> [What to do]
In the data, extract each line that holds the string "which".

(Collected data)

-- ==== Sys2Proof/Certificates/Slice0/Obligations.lean ====
section
/-!
DEFINITION. Sys2Proof/Certificates/Slice0/Obligations.lean: the statements to prove about the block. A conjunction holds
one clause for each command or case that its text names. A clause `∃ t, exec c s = .next t ∧ …` says that the command completes:
it answers a next state, under conditions on the state and the operands alone, and what that state holds.
-/
open Sys2Proof Sys2Proof.Machine

/-- For every command c, state s and rest of the queue: step of s with c at the front of its queue is exec c on s with the
rest as its queue. On an empty queue the step answers the same state; that the block idles there is the model's choice
(log entry 1). -/
def Obligations.AStepRunsTheFrontCommand : Prop :=
  (∀ (c : Instr) (s : State) (l : List Instr), step (s.withPending (c :: l)) = exec c (s.withPending l)) ∧
  (∀ s : State, s.pending = [] → step s = .next s)

/-- Right after reset, V_AON_IN applied: every register is at its reset word, device time is 0, the device is off with PORST_N
asserted, no configuration is sealed, no firmware runs, no save is detected, no message waits, DRAM's queues and the queue
of commands are empty (R23, R572). That DRAM then reads as zeros is the model's choice (log entry 3). -/
def Obligations.ResetLeavesTheBlockOff : Prop :=
  (State.reset.regs = [] ∧ (∀ x, State.reset.rd x = resetWord x) ∧ State.reset.now = 0 ∧ State.reset.seq.power = .off ∧
      State.reset.pins.porstN = false ∧ State.reset.isSealed = false ∧ State.reset.cluster.running = false ∧
      State.reset.save.frame0 = none ∧ (∀ x, State.reset.pends x = false) ∧ State.reset.dram = [] ∧
      (∀ n, (State.reset.sc n).readQ = [] ∧ (State.reset.sc n).writeQ = []) ∧ State.reset.pending = [])

/-- At reset DRAM is in its canonical form and the security version fuses are at most the 64 there are (R525). -/
def Obligations.TheInvariantHoldsAtReset : Prop :=
  (State.reset.inv)

/-- From every state in which DRAM is in its canonical form (addresses strictly rising, no listed byte equal to what an
unlisted address reads as) and at most 64 security version fuses are blown (R525), a step that answers a next state leaves
a state in which both hold. -/
def Obligations.EveryStepKeepsTheInvariant : Prop :=
  (∀ s t : State, s.inv → step s = .next t → t.inv)

/-- The frame of every command: the table touches names for each of the 231 commands the parts of the state (registers, time,
events, patches, image, quadrants, sub-channels, dies, heads, logical devices, keys, gauge, rails, pins, group, save,
buses, DRAM's bytes, poison and the others) that the steps of 95_what_each_step_holds.md change; whatever the state and
operands, a next state of the command agrees with the state before in every part that the table does not name, the queue
of waiting commands among them. -/
def Obligations.CommandsTouchOnlyTheirParts : Prop :=
  (∀ (c : Instr) (s t : State) (p : Part), exec c s = .next t → p ∉ touches c → p.same s t)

> [Exercise solution]
/-- From every state in which DRAM is in its canonical form (addresses strictly rising, no listed byte equal to what an
a state in which both hold. -/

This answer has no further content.